I wish them all the best.
          Alan

===> hi alan, this is one of those bittersweet things...

this man married my aunt (who was 80 at the time) over 12 years ago and
they are still very much in love.

when he told me of his pca and how long he's had it, i kept my mouth
shut because he said that he just wanted nature to takes its course. i
can respect a person's wishes.

he explain to me that he had two other brothers who got cancer and had
treatments and died. his last brother who died told him that he should
have never had the treatments. which is probably just more fuel for the
fire in how he believes.

as his psa slowly kept climbing, i had to bite my tongue.
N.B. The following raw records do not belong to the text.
/-! The beat -/

/-- A boundary ends the beat (R25, R27, R464): BEAT_NOW and the lifetime count of beats advance, QUIESCE takes the value of CTL, the offset is recorded
(0 at the master), and the beat-sync message of the new beat leaves with this instance's identity. Where no group barrier is released, no command of
SQ runs, no readiness is in flight and no eviction was put off, memory and the tiles in flight stay, and it is the only message. A beat-sync message
of another instance (R27, R29), at one whose readiness for a group APPLY is not in flight. One that makes it take no other master moves neither the
count nor BEAT_SYNC: the sender's latest message is kept with the beat of its receipt, and one of the master shows that the master is there. A
sender that claims the role with a lower INST_ID, where both or neither have heard another instance since their reset, becomes the master here, and
so does the master of one that has heard others at an instance that has not: the count is the message's, MASTER_CHANGED sets, the lock is lost, a
log entry is written. The first master that an instance hears of gives it the count and is no change of master (the model's choice, assumption logs
16 and 17). A master that has not been heard for four beats is replaced by the lowest INST_ID still heard, this one included (R29): MASTER_ID names
it, MASTER and LOCKED are set exactly when it is this instance, MASTER_CHANGED is set, a log entry is made, and the lock's count begins again. -/
def Obligations.BeatsAdvanceAndFollowTheMaster : Prop :=
  ((∀ (s : State) (ns : Int), s.wf = true → 3 ≤ s.pin.phase → s.calm = true → s.beat + 1 < 2 ^ 48 →
    Leads (.beatBoundary ns) s (fun t => t.beat = s.beat + 1 ∧ t.f (oLife 0) 63 0 = min (s.f (oLife 0) 63 0 + 1) (2 ^ 64 - 1) ∧
      t.quiesced = s.b oCtl 0 ∧ t.f oBeatSync 15 0 = (if s.b oBeatCfg 16 then 0 else (BitVec.ofInt 16 ns).toNat) ∧
      t.pin.phase = s.pin.phase ∧ t.staged = s.staged ∧ ∃ m, .beatSync m ∈ t.out.peer ∧ m.src = s.me ∧ m.beat = s.beat + 1)) ∧
  ∀ (s : State) (ns : Int), s.wf = true → 3 ≤ s.pin.phase → s.calm = true → s.barriersDue = [] → s.run .sq = none → s.stageState ≠ 4 →
    (∀ e ∈ s.tier.pages, e.2.held = false) →
    Leads (.beatBoundary ns) s (fun t => t.mem = s.mem ∧ t.jobs = s.jobs ∧ ∃ m, t.out.peer = s.out.peer ++ [.beatSync m])) ∧
  ((∀ (s : State) (m : BeatMsg) (x : Nat), s.wf = true → 3 ≤ s.pin.phase → m.src ≠ s.me → s.stageState ≠ 4 → s.peer.synced = true →
    s.master = some x → (∀ y, m.master = some y → ¬ (y = m.src ∧ y < x ∧ m.heard = true)) →
    Leads (.beatSyncMsg m) s (fun t => t.beat = s.beat ∧ t.reg oBeatSync = s.reg oBeatSync ∧ t.mem = s.mem ∧
      t.peer.adverts = s.peer.adverts.filter (fun a => a.src != m.src) ++ [{ m with beat := s.beat }] ∧
      (m.src = s.f oBeatSync 47 40 → s.b oBeatCfg 16 = false → t.peer.heardAt = s.beat))) ∧
  (∀ (s : State) (m : BeatMsg) (x y : Nat), s.wf = true → 3 ≤ s.pin.phase → m.src ≠ s.me → s.stageState ≠ 4 → y < 256 → y ≠ s.me →
    s.master = some x → m.master = some y → y ≠ x → m.beat < 2 ^ 48 →
    ((y = m.src ∧ y < x ∧ s.peer.synced = m.heard) ∨ (s.peer.synced = false ∧ m.heard = true)) →
    Leads (.beatSyncMsg m) s (fun t => t.f oBeatSync 47 40 = y ∧ t.b oBeatSync 33 = true ∧ t.b oBeatSync 31 = false ∧
      t.b oBeatCfg 16 = false ∧ t.beat = m.beat ∧ t.f oFaultLog 63 32 = next32 (s.f oFaultLog 63 32))) ∧
  ∀ (s : State) (m : BeatMsg) (y : Nat), s.wf = true → 3 ≤ s.pin.phase → m.src ≠ s.me → s.stageState ≠ 4 → s.master = none → m.master = some y →
    y ≠ s.me → y < 256 → m.beat < 2 ^ 48 →
    Leads (.beatSyncMsg m) s (fun t => t.f oBeatSync 47 40 = y ∧ t.b oBeatSync 33 = s.b oBeatSync 33 ∧ t.beat = m.beat ∧
      t.f oFaultLog 63 32 = s.f oFaultLog 63 32)) ∧
  (∀ s : State, s.wf = true → 3 ≤ s.pin.phase → s.b oBeatCfg 16 = false → s.peer.heardAt + 4 ≤ s.beat →
    let elected := ((s.peer.adverts.filter (fun m => s.fresh m && m.src != s.f oBeatSync 47 40)).map (·.src)).foldl min s.me
    Leads .masterLost s (fun t => t.f oBeatSync 47 40 = elected ∧ t.b oBeatSync 33 = true ∧ t.b oBeatCfg 16 = decide (elected = s.me) ∧
      t.b oBeatSync 31 = decide (elected = s.me) ∧ t.f oFaultLog 63 32 = next32 (s.f oFaultLog 63 32) ∧
      t.peer.heardAt = s.beat ∧ t.peer.badRun = 0 ∧ t.peer.goodRun = 0 ∧ t.beat = s.beat))

/-- An offset beyond 50 ns at a boundary counts toward the bad boundaries in a row and one within 50 ns toward the good ones, each beginning the other
again; four bad ones in a row set SYNC_FAULT, clear LOCKED and capture a detected fault of class 0x11, four good ones set LOCKED again (R28). -/
def Obligations.SyncIsLostAndRegained : Prop :=
  (∀ (s : State) (ns : Int), s.wf = true → 3 ≤ s.pin.phase → s.calm = true → s.b oBeatCfg 16 = false →
    Leads (.beatBoundary ns) s (fun t =>
      t.peer.badRun = (if 50 < ns.natAbs then s.peer.badRun + 1 else 0) ∧ t.peer.goodRun = (if 50 < ns.natAbs then 0 else s.peer.goodRun + 1))) ∧
  (∀ s : State, s.wf = true → 3 ≤ s.pin.phase → 4 ≤ s.peer.badRun → s.b oBeatCfg 16 = false →
    Leads .syncFault s (fun t => t.b oBeatSync 32 = true ∧ t.b oBeatSync 31 = false ∧ t.b oFaultRecord 63 = true ∧
      (s.b oFaultRecord 63 = false → t.f oFaultRecord 55 48 = 0x11) ∧
      RegsBut [oBeatSync, oFaultRecord, oFaultBeat, oFaultWhere, oFaultLog] s t)) ∧
  ∀ s : State, s.wf = true → 3 ≤ s.pin.phase → 4 ≤ s.peer.goodRun → s.b oBeatCfg 16 = false →
    exec .beatRelock s = .next (s.setB oBeatSync 31 true)

/-! Commit -/

/-- The coordinator keeps a vote that does not complete the set; the last YES decides COMMIT with F the latest V plus T_sync, journals and announces it,
and follows it (R74, R75, R76); another member passes a vote up the tree. A vote missing VOTE_TIMEOUT beats after the first ends the collection: the
coordinator journals and announces the loss of a peer (R75). A decision received (R75, R76, R78): passed down the tree and journaled; COMMIT arms
the flip for its beat F; HELD completes the running COMMIT with 0x08 in the state HELD, ABORT with 0x2F, or with its own reason on the member that
voted NO, in the state IDLE; the result stands in COMMIT_STATE. -/
def Obligations.VotesAreCollectedDecidedAndFollowed : Prop :=
  ((∀ (s : State) (src step v : Nat) (vote : Vote) (held reason : Nat), Ready s → s.isCoord = true → s.commit.votes ≠ [] →
    s.commit.voteStep = step → s.commit.votes.any (·.src == src) = false → s.commit.votes.length + 1 < s.groupSize →
    exec (.commitVote src step v vote held reason) s = .next { s with commit := { s.commit with
      votes := s.commit.votes ++ [⟨src, v, vote, held, reason⟩] } }) ∧
  (∀ (s : State) (src step v : Nat) (held reason : Nat) (r : Run), Ready s → s.isCoord = true → s.commit.votes ≠ [] →
    s.commit.voteStep = step → s.commit.votes.any (·.src == src) = false → s.commit.votes.length + 1 = s.groupSize →
    s.members.all (fun m => s.commit.votes.any (·.src == m) || m == src) = true → s.commit.votes.all (·.vote == .yes) = true →
    s.commitRun = some r → r.step = step → s.commit.decided = none → s.commitPhase = 2 →
    let f := max ((s.commit.votes.map (·.v)).foldl max 0) v + tSync s.groupSize
    s.beat < f → f < 2 ^ 48 →
    Leads (.commitVote src step v .yes held reason) s (fun t => t.commit.decided = some (.commit, f, 0, 0) ∧ t.commit.flipAt = f ∧
      t.commit.votes = [] ∧ t.f oCommitPend 47 0 = f ∧ t.commitPhase = 3 ∧ t.commit.journal.head? = some ⟨step, .commit, f⟩ ∧
      t.out.peer = (if s.normKids.isEmpty then s.out.peer else s.out.peer ++ [.decision step .commit f 0 0]) ∧ t.mem = s.mem ∧
      RegsBut [oCommitPend, oCommitState] s t)) ∧
  ∀ (s : State) (src step v : Nat) (vote : Vote) (held reason p : Nat), Ready s → s.isCoord = false → s.normParent = some p →
    exec (.commitVote src step v vote held reason) s = .next (s.send (.vote p src step v vote held reason))) ∧
  (∀ s : State, Ready s → s.isCoord = true → s.commit.votes ≠ [] → s.commit.firstVote + s.voteTimeout ≤ s.beat →
    Leads .commitVoteTimeout s (fun t => t.commit.votes = [] ∧
      t.commit.journal.head? = some ⟨s.commit.voteStep, .abortPeerLost, s.beat⟩ ∧
      (s.normKids.isEmpty = false → PeerMsg.decision s.commit.voteStep .abortPeerLost s.beat s.silent 0 ∈ t.out.peer))) ∧
  ((∀ (s : State) (step f inst info : Nat) (r : Run), Ready s → s.commitRun = some r → r.step = step → s.commit.decided = none →
    s.commitPhase = 2 → s.beat < f → f < 2 ^ 48 →
    Leads (.commitDecision step .commit f inst info) s (fun t => t.commit.decided = some (.commit, f, inst, info) ∧ t.commit.flipAt = f ∧
      t.commit.lateFlip = false ∧ t.f oCommitPend 47 0 = f ∧ t.commitPhase = 3 ∧ t.commit.journal.head? = some ⟨step, .commit, f⟩ ∧
      t.run .uq = s.run .uq ∧ t.mem = s.mem ∧ RegsBut [oCommitPend, oCommitState] s t)) ∧
  ∀ (s : State) (step f inst info : Nat) (d : Decision) (r : Run), Ready s → Last s .uq r → s.commitRun = some r → r.step = step →
    s.commit.decided = none → s.commitPhase = 2 → (d = .held ∨ d = .abortNo) →
    Leads (.commitDecision step d f inst info) s (fun t => Done .uq r.seq t ∧ t.commitPhase = (if d = .held then 5 else 0) ∧
      t.f oCommitState 23 16 = (if d = .held then 0x08 else (if inst = s.me then info else r.info.headD 0x2F) % 256) ∧ t.commit.journal.head? = some ⟨step, d, f⟩ ∧ t.stepNow = s.stepNow))

/-- The flip (R58, R59, R76, R78): over sound lines the role of every descriptor of the commit set that is not excluded is inverted and of no other,
COMMIT_STATE takes the step, IDLE and the count of exclusions, COMMIT_BEAT the beat, the step in progress is empty, and the COMMIT has completed. -/
def Obligations.TheFlipInvertsTheCommitSet : Prop :=
  ∀ (s : State) (r : Run) (f i k : Nat), s.wf = true → s.pin.phase = 6 → s.flipDue = true → s.applyDue = false → s.groupDue = false →
    Last s .uq r → s.commit.decided = some (.commit, f, i, k) → LinesGood s → s.step.set.Nodup → (∀ d ∈ s.step.set, d < 65536) → r.step < 2 ^ 32 →
    Leads .commitFlip s (fun t => Done .uq r.seq t ∧ t.stepNow = r.step ∧ t.commitPhase = 0 ∧ t.f oCommitBeat 47 0 = s.beat ∧
      t.reg oCommitPend = 0#64 ∧ t.step = StepSt.empty ∧ t.commit.decided = none ∧
      t.f oCommitState 15 0 = min (s.step.set.filter s.step.exclude.contains).length 65535 ∧
      ∀ d, d < 65536 → (t.desc d).role =
        if d ∈ s.step.set ∧ d ∉ s.step.exclude then 1 - (s.desc d).role else (s.desc d).role)

/-- A YES vote without a decision T_sync beats on leaves the member IN_DOUBT, and it asks for the decision; VOTE_TIMEOUT beats later the COMMIT
completes FAULT_PEER_LOST and the doubt stays (R77). A query is answered from the journal where it holds the step; an answer to a member in doubt is
its decision, and a COMMIT then flips at the next boundary (R77). -/
def Obligations.DoubtIsAnsweredFromTheJournal : Prop :=
  ((∀ (s : State) (r : Run) (v : Nat), Ready s → s.commitRun = some r → r.phase = 2 → s.commitPhase = 2 → s.commit.decided = none →
    s.isCoord = false → s.commit.lastVote = some v → v + tSync s.groupSize ≤ s.beat →
    exec .commitInDoubt s = .next ((({ s with commit := { s.commit with doubtFrom := s.beat } } : State).setF oCommitState 31 28 4).send
      (.query r.step))) ∧
  ∀ (s : State) (r : Run), Ready s → LinesGood s → Last s .uq r → s.commitRun = some r → s.commitPhase = 4 → s.commit.decided = none →
    s.commit.doubtFrom + s.voteTimeout ≤ s.beat →
    Leads .inDoubtTimeout s (fun t => Done .uq r.seq t ∧ t.commitPhase = 4 ∧ t.f oCommitState 23 16 = 0x22 ∧ t.stepNow = s.stepNow ∧
      t.b oFaultRecord 63 = true ∧ t.f oFaultLog 63 32 = next32 (s.f oFaultLog 63 32))) ∧
  ((∀ (s : State) (src step : Nat) (j : Journal), Ready s → s.commit.journal.find? (·.step == step) = some j →
    exec (.journalQuery src step) s = .next (s.send (.answer src step j.decision j.f))) ∧
  (∀ (s : State) (src step : Nat), Ready s → s.commit.journal.find? (·.step == step) = none → exec (.journalQuery src step) s = .next s) ∧
  ∀ (s : State) (src step f : Nat) (r : Run), Ready s → s.commitRun = some r → r.step = step → s.commitPhase = 4 → s.commit.decided = none →
    f < 2 ^ 48 →
    Leads (.journalAnswer src step .commit f) s (fun t => t.commit.decided = some (.commit, f, src, 0) ∧ t.commit.lateFlip = true ∧
      t.commit.flipAt = s.beat + 1 ∧ t.f oCommitPend 47 0 = f ∧ t.commitPhase = 3 ∧ t.mem = s.mem ∧ RegsBut [oCommitPend, oCommitState] s t))

/-! The norm reduction -/

/-- The partial of a child is kept until the member's own and every child's are there, in the place of an earlier one of the same child and step (R274);
a partial of an instance that is no child changes nothing. With the last one a member below the root sends the sum up. The total that comes down is
recorded for the step: NORM_STAT DONE, NORM_VAL the total as K32 with what the encoding shows in NUM_STAT (R107), NORM_KAPPA the clip factor, and it
is passed on to the children (R274, R275, R278). Without it, VOTE_TIMEOUT beats after the partial went, the reduction is given up with
FAULT_PEER_LOST recorded (R276). -/
def Obligations.PartialsAreSummedAndTheTotalReturns : Prop :=
  ((∀ (s : State) (src step : Nat) (x : KX), Ready s → s.normKids.contains src = true → s.grad.norm.own = none →
    exec (.reducePartial src step x) s = .next { s with grad := { s.grad with norm := { s.grad.norm with
      partials := s.grad.norm.partials.filter (fun p => !(p.src = src && p.step = step)) ++ [⟨src, step, x⟩] } } }) ∧
  (∀ (s : State) (src step : Nat) (x : KX), Ready s → s.normKids.contains src = false →
    exec (.reducePartial src step x) s = .next s) ∧
  ∀ (s : State) (src step p : Nat) (x own : KX), Ready s → s.normKids = [src] → s.grad.norm.partials = [] → s.grad.norm.own = some (step, own) →
    s.normParent = some p →
    Leads (.reducePartial src step x) s (fun t => t.out.peer = s.out.peer ++ [.part p step (kxAdd own x).1] ∧ t.grad.norm.own = none ∧
      t.b oNumStat 4 = (s.b oNumStat 4 || (kxAdd own x).2) ∧ RegsBut [oNumStat] s t ∧ t.mem = s.mem)) ∧
  ((∀ (s : State) (step : Nat) (total kappa : KX), Ready s → s.normPlace ≠ 0 → s.f oNormStat 63 32 = step →
    (s.f oNormStat 31 28 = 2 ∨ s.f oNormStat 31 28 = 4) →
    Leads (.reduceTotal step total kappa) s (fun t => t.f oNormStat 31 28 = 3 ∧ t.f oNormVal 63 32 = (s.encK total).2 % 2 ^ 32 ∧ t.reg oNumStat = (s.encK total).1.reg oNumStat ∧
      t.f oNormKappa 33 0 = kappa.toNat ∧ t.kappa step = some kappa ∧ t.mem = s.mem ∧ RegsBut [oNormStat, oNormVal, oNormKappa, oNumStat] s t ∧
      t.out.peer = (if s.normKids.isEmpty then s.out.peer else s.out.peer ++ [.total step total kappa]))) ∧
  ∀ s : State, Ready s → s.f oNormStat 31 28 = 2 → s.grad.norm.sentAt + s.voteTimeout ≤ s.beat →
    Leads .normTimeout s (fun t => t.f oNormStat 31 28 = 4 ∧ t.grad.norm.timedOut.head? = some (s.f oNormStat 63 32) ∧
      t.b oFaultRecord 63 = true ∧ t.f oFaultLog 63 32 = next32 (s.f oFaultLog 63 32) ∧
      (s.b oFaultRecord 63 = false → t.f oFaultRecord 55 48 = 0x09 ∧ t.f oFaultRecord 47 40 = 0x22)))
it wasn't until this last year that his psa really starting to stay over
100 that i spoke up. both him and my aunt were talking with me about
how there last 12 years together has been so happy. that he tells her
that he loves her at least 10 times a day. you could just see how much
that they care for each other and that is when i spoke up. i explained
to him that getting lupron shots and casodex would not be any kind of
surgery or radiation, but would extend life if he wanted it. i told
both of them to talk it over and decide what they wanted to do, but
there was something out there that could extend life together for them -
as they know it.

well, he got the lupron shot and he took one casodex and his pain went
away. his x-rays are amazing in just how much cancer he has on his
bones and yet, it's able to get around without too much trouble. life
was good to them.

now, he's in pain and the pca is coming at him with a vengeance with a
bulldog grip. he sleeps most of the day away and since she is 93 now,
she has her own set of health issues do deal with. for example, she's
had both hips replaced but she is still in hip pain.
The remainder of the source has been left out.